Cette situation rencontre, sur les lieux de production, une classe ouvrière et un monde de la production marqué par des années de défaites, de baisses salariales et surtout par le chantage au maintien du poste de travail, par la peur de se retrouver au chômage ou avec un revenu très réduit.

Le syndicat confédéral essaie comme toujours de trouver un point de rencontre avec la Cofindustria et le gouvernement basé sur la fourniture de dispositifs de protection individuelle et la garrantie de mesures de sécurité sur les lieux de travail.

Le temps passant et avec lui la crise s’aggravant, commence à se savoir que tel et tel collègue a été frappé par la maladie (ce que beaucoup d’entreprises dissimulent). La première réaction générale prend la forme d’une augmentation des heures de congé maladie qui, dans les jours précédant la grève, d’après les déclarations de la Cofindustria et des confédérations syndicales, est estimée à un niveau de 30-40%.

Dans les jours qui précèdent celui des grèves du jeudi 12 mars, hormis quelques louables initiatives comme celle des syndicats de base Cobas le 11 à la FCA Auto de Pomigliano, prévautdans les usines un climat de confusion, de peur, de colère et d’attente. On attend beaucoup du décret qui va être publié dans la nuit du 11 et sera annoncé dans le discours de Conte. Tout le monde pense que, à l’exception des services essentiels, les lieux de travail seront fermés. Le décret, en réalité, prévoit la fermeture des commerces mais exclut complètement celle des lieux de production, en confiant aux entreprises elles-mêmes le choix de la fermeture ou pas en l’assortissant d’un rappel en termes généraux des normes de sécurité. Il apparaît clairement que, après des jours de conflits à l’intérieur de la Cofindustria et dans la CGIL [plus ou moins l’équivalent de la CGT pour son positionnement – ndt] entre FIOM [branche métallurgie de la CGIL, plus à gauche] et direction confédérale, l’emporte encore une fois la logique qui fait passer le profit avant la santé. Le discours de Conte apparaît donc, dans un bain de réalisme capitaliste, une véritable gifle à la classe ouvrière des secteurs productifs. Comme au temps des guerres mondiales du siècle dernier, les prolétaires sont encore une fois de la chair à canon. (…)

Le matin du 12 mars, sans déclaration de grève aucune de la part des syndicats confédéraux, commence par des arrêts à l’intérieur des usines et des sorties en masse de celles-ci, avec des grèves spontanées, des piquets et des rassemblements soutenus pas les délégués du personnel – le tout en conservant la distance d’un mètre entre les gens – qui touchent le pays entier, en particulier la Ligurie, le Piémont, la Lombardie et l’Emilie-Romagne.

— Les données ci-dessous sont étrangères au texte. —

-- ==== Sys2Proof/Machine/CareRows.lean ====
section
/-! DEFINITION. Commands of the Blotter, events, calibration and OTP. One meaning per row of the opcode table. -/
namespace Sys2Proof.Machine

/-- OTP_REREAD (R551): Every 10 minutes the OTP words are re-read and disagreements raise OTP_MARGINAL. -/
def execOtpReread (reads : List (Nat × Nat × Nat)) (s : State) : Host.Outcome State Fault Refusal :=
  s.answer (s.otpReread reads)

/-- BLOTTER_FLUSH (R567): The once-per-second flush copies the image with its deltas and switches ACTIVE. -/
def execBlotterFlush (bad : List Nat) (both : List Nat) (s : State) : Host.Outcome State Fault Refusal :=
  s.answer (s.blotterFlush bad both)

/-- BLT_FLUSH (R583): A write of FLUSH in BLT_CTL requests a flush. -/
def execBltFlush (m : Master) (s : State) : Host.Outcome State Fault Refusal :=
  s.answer (s.strobeReg m R.BLT_CTL F.BLT_CTL_FLUSH)

/-- FLUSH_DONE (R567): A flush completes, serving any request that arrived during it. -/
def execFlushDone (s : State) : Host.Outcome State Fault Refusal :=
  s.answer s.flushDone

/-- EVENT_QUEUE_MOVE (R574): Quill firmware moves events from the hardware FIFO into the event queue and signals them. -/
def execEventQueueMove (s : State) : Host.Outcome State Fault Refusal :=
  s.answer s.eventMove

/-- CAL_TRACK (R546): Every 1 ms the timebase delay line is compared and corrected. -/
def execCalTrack (code : Nat) (s : State) : Host.Outcome State Fault Refusal :=
  s.answer (s.calTrack code)

/-- CAL_GO (R564): A write of GO in CAL_CTL starts a calibration of the selected units. -/
def execCalGo (m : Master) (s : State) : Host.Outcome State Fault Refusal :=
  s.answer (s.strobeReg m R.CAL_CTL F.CAL_CTL_GO)

/-- OTP_PROG_GO (R561): A write of GO in OTP_PROG_CTL burns and verifies one OTP word. -/
def execOtpProgGo (m : Master) (s : State) : Host.Outcome State Fault Refusal :=
  s.answer (s.strobeReg m R.OTP_PROG_CTL F.OTP_PROG_CTL_GO)

/-- OTP_LOCK_GO (R561): A write of LOCK in OTP_PROG_CTL burns a region's digest and lock words. -/
def execOtpLockGo (m : Master) (s : State) : Host.Outcome State Fault Refusal :=
  s.answer (s.strobeReg m R.OTP_PROG_CTL F.OTP_PROG_CTL_LOCK)

/-- OTP_RD_ADDR (R562): A write of OTP_RD_ADDR loads OTP_RD_DATA with the resolved word. -/
def execOtpRdAddr (m : Master) (idx : Nat) (s : State) : Host.Outcome State Fault Refusal :=
  s.answer (s.writeReg m R.OTP_RD_ADDR idx true)

/-- CAL_DONE (R469): A calibration started by CAL_RUN ends, its trims become pending for their boundary and the command completes. -/
def execCalDone (found : CalIn) (s : State) : Host.Outcome State Fault Refusal :=
  s.answer (s.calDone found)

/-- LOGIC_BIST_DONE (R470): A logic BIST run ends within 50 ms, BIST_RUN completes with pass or fail and a held wake proceeds. -/
def execLogicBistDone (pass : Bool) (s : State) : Host.Outcome State Fault Refusal :=
  s.answer (s.logicDone pass)

/-- OTP_BURN_DONE (R552): An OTP burn or lock-word burn ends and is read back at strict margin, setting DONE, FAIL or completing the lock. -/
def execOtpBurnDone (readBack : Nat) (s : State) : Host.Outcome State Fault Refusal :=
  s.answerOtp (s.otpBurnDone readBack) (s.otp.rawBurnt readBack)

/-- DT_WRAP (R572): Device time wraps after 2^64 DT and DT_WRAP is raised. -/
def execDtWrap (s : State) : Host.Outcome State Fault Refusal :=
  s.answer s.dtWrap

end Sys2Proof.Machine
end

A Gênes, grève des dockers, l’usine textile Corneliani de Mantoue s’arrête, tandis que les syndicats de base COBAS proclament la grève provinciale à Modène, des grèves éclatent aussi à Valeo à Mondovì, à l’usine Whirlpool de Caltanisetta, à MTM, IKK, Dierre, Trivium à Asti, Vercelli et Cuneo, pour n’en citer que quelques-unes. Sont concernés tous les secteurs de la production à la logistique, jusqu’à quelques sigles de livreurs à domicile, dont l’arrêt de travail coïncide avec l’absence totale de salaire.

Sur tous les lieux de travail, le mot d’ordre est clair : fermeture totale.

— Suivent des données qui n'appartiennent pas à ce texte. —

-- ==== Sys2Proof/Machine/ChainRows.lean ====
section
/-! DEFINITION. Commands of the Mboca chain. One meaning per row of the opcode table. -/
namespace Sys2Proof.Machine

/-- MBOCA_LINK_SEND (R485): Every 250 us a port sends a LINK frame. -/
def execMbocaLinkSend (pt : Nat) (s : State) : Host.Outcome State Fault Refusal :=
  onUnit pt 2 s (s.answer (s.linkSend pt))

/-- MBOCA_LINK_FRAME (R485): A LINK frame is received and counts towards link UP. -/
def execMbocaLinkFrame (pt : Nat) (f : MFrame) (s : State) : Host.Outcome State Fault Refusal :=
  onUnit pt 2 s (s.answer (s.mbocaRx pt f))

/-- MBOCA_LINK_DOWN (R485): Block lock is lost, hi_ber is seen or no frame arrives for 1 ms, so the port goes DOWN. -/
def execMbocaLinkDown (pt : Nat) (timeout : Bool) (s : State) : Host.Outcome State Fault Refusal :=
  onUnit pt 2 s (s.answer (s.mbocaDown pt timeout))

/-- MBOCA_RETRY (R485): The back-off wait expires and the port retries bring-up. -/
def execMbocaRetry (pt : Nat) (s : State) : Host.Outcome State Fault Refusal :=
  onUnit pt 2 s (s.answer (s.mbocaRetry pt))

/-- ANNOUNCE_SEND (R491): Every 1 ms the device sends ANNOUNCE on both ports. -/
def execAnnounceSend (s : State) : Host.Outcome State Fault Refusal :=
  s.answer s.announceSend

/-- ANNOUNCE (R491): An ANNOUNCE frame is received, checked, relayed and entered in the member set. -/
def execAnnounce (pt : Nat) (f : MFrame) (s : State) : Host.Outcome State Fault Refusal :=
  onUnit pt 2 s (s.answer (s.mbocaRx pt f))

/-- MASTER_ELECTION (R492): Every 1 ms the device elects the master and sync port from its member set. -/
def execMasterElection (s : State) : Host.Outcome State Fault Refusal :=
  s.answer s.masterElection

/-- SYNC_REQ_SEND (R494): Every 1 ms a slave sends SYNC_REQ on its sync port. -/
def execSyncReqSend (s : State) : Host.Outcome State Fault Refusal :=
  s.answer s.syncReqSend

/-- SYNC_REQ (R494): A received SYNC_REQ is answered with SYNC_RESP. -/
def execSyncReq (pt : Nat) (f : MFrame) (t2 : Nat) (t3 : Nat) (s : State) : Host.Outcome State Fault Refusal :=
  onUnit pt 2 s (s.answer (s.mbocaRx pt { f with t2 := t2, t3 := t3 }))

/-- SYNC_RESP (R494): A SYNC_RESP completes a measurement that updates f and the sync state. -/
def execSyncResp (pt : Nat) (f : MFrame) (t4 : Nat) (s : State) : Host.Outcome State Fault Refusal :=
  onUnit pt 2 s (s.answer (s.mbocaRx pt { f with t2 := t4 }))

/-- CHAIN_COAST_TIMEOUT (R495): The HOLDOVER coast timer reaches 10 ms, so COAST_EXP and SYNC are set. -/
def execChainCoastTimeout (s : State) : Host.Outcome State Fault Refusal :=
  s.answer s.chainCoastTimeout

/-- OBS (R500): An OBS frame is received, relayed and held for the chain observer copy. -/
def execObs (pt : Nat) (f : MFrame) (s : State) : Host.Outcome State Fault Refusal :=
  onUnit pt 2 s (s.answer (s.mbocaRx pt f))

/-- EVT (R502): An EVT frame is received and its event is entered as REMOTE. -/
def execEvt (pt : Nat) (f : MFrame) (s : State) : Host.Outcome State Fault Refusal :=
  onUnit pt 2 s (s.answer (s.mbocaRx pt f))

/-- MSG (R503): A MSG frame is received for Quill firmware. -/
def execMsg (pt : Nat) (f : MFrame) (s : State) : Host.Outcome State Fault Refusal :=
  onUnit pt 2 s (s.answer (s.mbocaRx pt f))

/-- BLOCK_LOCK (R485): A Mboca port gains 64b/66b block lock on its received stream, beginning link bring-up. -/
def execBlockLock (pt : Nat) (s : State) : Host.Outcome State Fault Refusal :=
  onUnit pt 2 s (s.answer (s.blockLock pt))

/-- JOIN_TIMEOUT (R480): Sync has not locked 1 s after a CHAIN_CONFIG join, so the command completes with FAULT while the link keeps retrying. -/
def execJoinTimeout (s : State) : Host.Outcome State Fault Refusal :=
  s.answer s.joinTimeout

end Sys2Proof.Machine
end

Tandis que la lutte des détenus dans les jours précédents avançait comme l’amnistie ou les réductions de peine comme mot d’ordre, celle de la classe ouvrière est la fermeture totale.

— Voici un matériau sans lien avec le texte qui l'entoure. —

-- ==== Sys2Proof/Machine/EncoderRows.lean ====
section
/-! DEFINITION. Commands of the encoder channels. One meaning per row of the opcode table. -/
namespace Sys2Proof.Machine

/-- ENC_LOSS (R79): Loss or over-rate holds for three samples, so the channel enters COAST. -/
def execEncLoss (k : Nat) (s : State) : Host.Outcome State Fault Refusal :=
  onUnit k 4 s (s.answer (s.encLoss k))

/-- ENC_FREEZE (R80): The measured position stays frozen for 8 ticks against predicted motion, so the channel enters COAST. -/
def execEncFreeze (k : Nat) (s : State) : Host.Outcome State Fault Refusal :=
  onUnit k 4 s (s.answer (s.encFreeze k))

/-- ENC_RECOVERY (R83): The signal recovers in COAST, so the device rebases the offset and returns to TRACK. -/
def execEncRecovery (k : Nat) (s : State) : Host.Outcome State Fault Refusal :=
  onUnit k 4 s (s.answer (s.encRecovery k))

/-- TRACK_FAULT (R84): The residual exceeds FE_LIMIT for FE_TIME ticks, so the channel enters FAULT and admission stops. -/
def execTrackFault (k : Nat) (s : State) : Host.Outcome State Fault Refusal :=
  onUnit k 4 s (s.answer (s.encTrackFault k))

/-- ENC_FAULT_RECOVERY (R68): A FAULT channel meets its recovery conditions and returns to TRACK. -/
def execEncFaultRecovery (k : Nat) (s : State) : Host.Outcome State Fault Refusal :=
  onUnit k 4 s (s.answer (s.encFaultRecovery k))

/-- ENC_QUALIFIED (R68): Sixteen samples without loss complete QUALIFY, so the channel goes to ABS_READ or TRACK. -/
def execEncQualified (k : Nat) (s : State) : Host.Outcome State Fault Refusal :=
  onUnit k 4 s (s.answer (s.encQualified k))

/-- ENC_QUALIFY_TIMEOUT (R68): No qualification within 10 ms, so ACQ_FAIL is set and qualification continues. -/
def execEncQualifyTimeout (k : Nat) (s : State) : Host.Outcome State Fault Refusal :=
  onUnit k 4 s (s.answer (s.encQualifyTimeout k))

/-- ABS_READ (R69): An absolute word read completes and is checked for acquisition agreement or drift. -/
def execAbsRead (k : Nat) (r : AbsIn) (s : State) : Host.Outcome State Fault Refusal :=
  onUnit k 4 s (s.answer (s.absRead k r))

/-- ABS_TIMEOUT (R66): An absolute read times out after TIMEOUT us and fails. -/
def execAbsTimeout (k : Nat) (s : State) : Host.Outcome State Fault Refusal :=
  onUnit k 4 s (s.answer (s.absTimeout k))

/-- ABS_CHECK (R70): The periodic INTERVAL expires in TRACK and an absolute drift check read starts. -/
def execAbsCheck (k : Nat) (s : State) : Host.Outcome State Fault Refusal :=
  onUnit k 4 s (s.answer (s.absCheck k))

/-- INDEX_EDGE (R72): A qualified index edge latches position and time and the spacing is checked. -/
def execIndexEdge (k : Nat) (i : EdgeIn) (s : State) : Host.Outcome State Fault Refusal :=
  onUnit k 4 s (s.answer (s.indexEdge k i))

/-- REVERSED_CLEAR (R76): 64 ticks after the last sign change, REVERSED clears. -/
def execReversedClear (k : Nat) (s : State) : Host.Outcome State Fault Refusal :=
  onUnit k 4 s (s.answer (s.reversedClear k))

/-- ENC_ACQ (R68): A write of ACQ starts acquisition, or is refused outside CONFIG and IDLE. -/
def execEncAcq (m : Master) (k : Nat) (s : State) : Host.Outcome State Fault Refusal :=
  onUnit k 4 s (s.answer (s.strobeReg m (R.ENC_CFG k) F.ENC_CFG_ACQ))

/-- ENC_MODE_OFF (R68): Writing MODE 0 stops the observer and moves the channel to OFF. -/
def execEncModeOff (m : Master) (k : Nat) (s : State) : Host.Outcome State Fault Refusal :=
  onUnit k 4 s
    (s.answer (s.writeReg m (R.ENC_CFG k) (setBits (s.getN (R.ENC_CFG k)) F.ENC_CFG_MODE.lo F.ENC_CFG_MODE.w 0) true))

/-- SECOND_ABS_READ (R68): 100 us after the first acquisition read completes, the device starts the second absolute read in ABS_READ. -/
def execSecondAbsRead (k : Nat) (s : State) : Host.Outcome State Fault Refusal :=
  onUnit k 4 s (s.answer (s.absSecond k))

/-- ABS_FAIL_REQUALIFY (R68): 1 ms after three failed absolute attempts, the channel returns from ABS_READ to QUALIFY. -/
def execAbsFailRequalify (k : Nat) (s : State) : Host.Outcome State Fault Refusal :=
  onUnit k 4 s (s.answer (s.absRequalify k))

end Sys2Proof.Machine
end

Dans un cas comme dans l’autre, aussi bien le syndicalisme que les associations réformistes des prisons essaient de déplacer la question sur les conditions de santé nécessaires pour rester en cage, que ce soit dans la taule ou dans l’usine.

Quoi que ce soit à l’intérieur des contradictions du front confédéral où la Fiom offre sa couverture aux grévistes et demande la fermeture, la secrétaire générale déclare en fait « dans les usines respectant les normes nous travaillerons, dans celles qui continuent à faire de la résistance, nous continuerons à faire grève et à ne pas travailler », divisant ainsi le front prolétaire, le terme « travail » étant une fois encore élevé au dessus de tout. Ceci apparaît aussi dans un tract distribué aux travailleurs par la CGIL de la construction qui rappelle « …que le travailleur ne peut s’absenter sans motif de son travail, ne pas se présenter sur le lieu de travail en l’absence de mesures de l’Autorité Publique, pour la seule crainte de contracter le virus et sans autre motivation cela représente un acte d’absence injustifié susceptible de sanction disciplinaire… » : véritable intimidation déguisée en information.

La journée de la grève coïncide en outre avec l’impossibilité pour beaucoup d’entreprises de dissimuler les cas de contagion, comme il est arrivé dans le tunnel de Fréjus qui a essayé pendant quelques jours de taire la présence deux contaminés possible, afin de pas perdre un appel d’offre. Le chantier a été ensuite fermé avec la « découverte » d’une vérité connue de tous, à savoir qu’on ne pouvait y travailler dans des conditions de sécurité (distance, etc.). La situation des contaminations sur les lieux de travail devient un bulletin de guerre : de Pirelli à Settimo Torinese où l’ouvrier hospitalisé est certainement âgé et se trouve en soins intensifs, à l’ouvrier de SITAF en soins intensifs, à LEAR à Glugliasco, à Amazon à Torrazza Piemonte, à Piaggio, à Fiat à Rivalta, etc.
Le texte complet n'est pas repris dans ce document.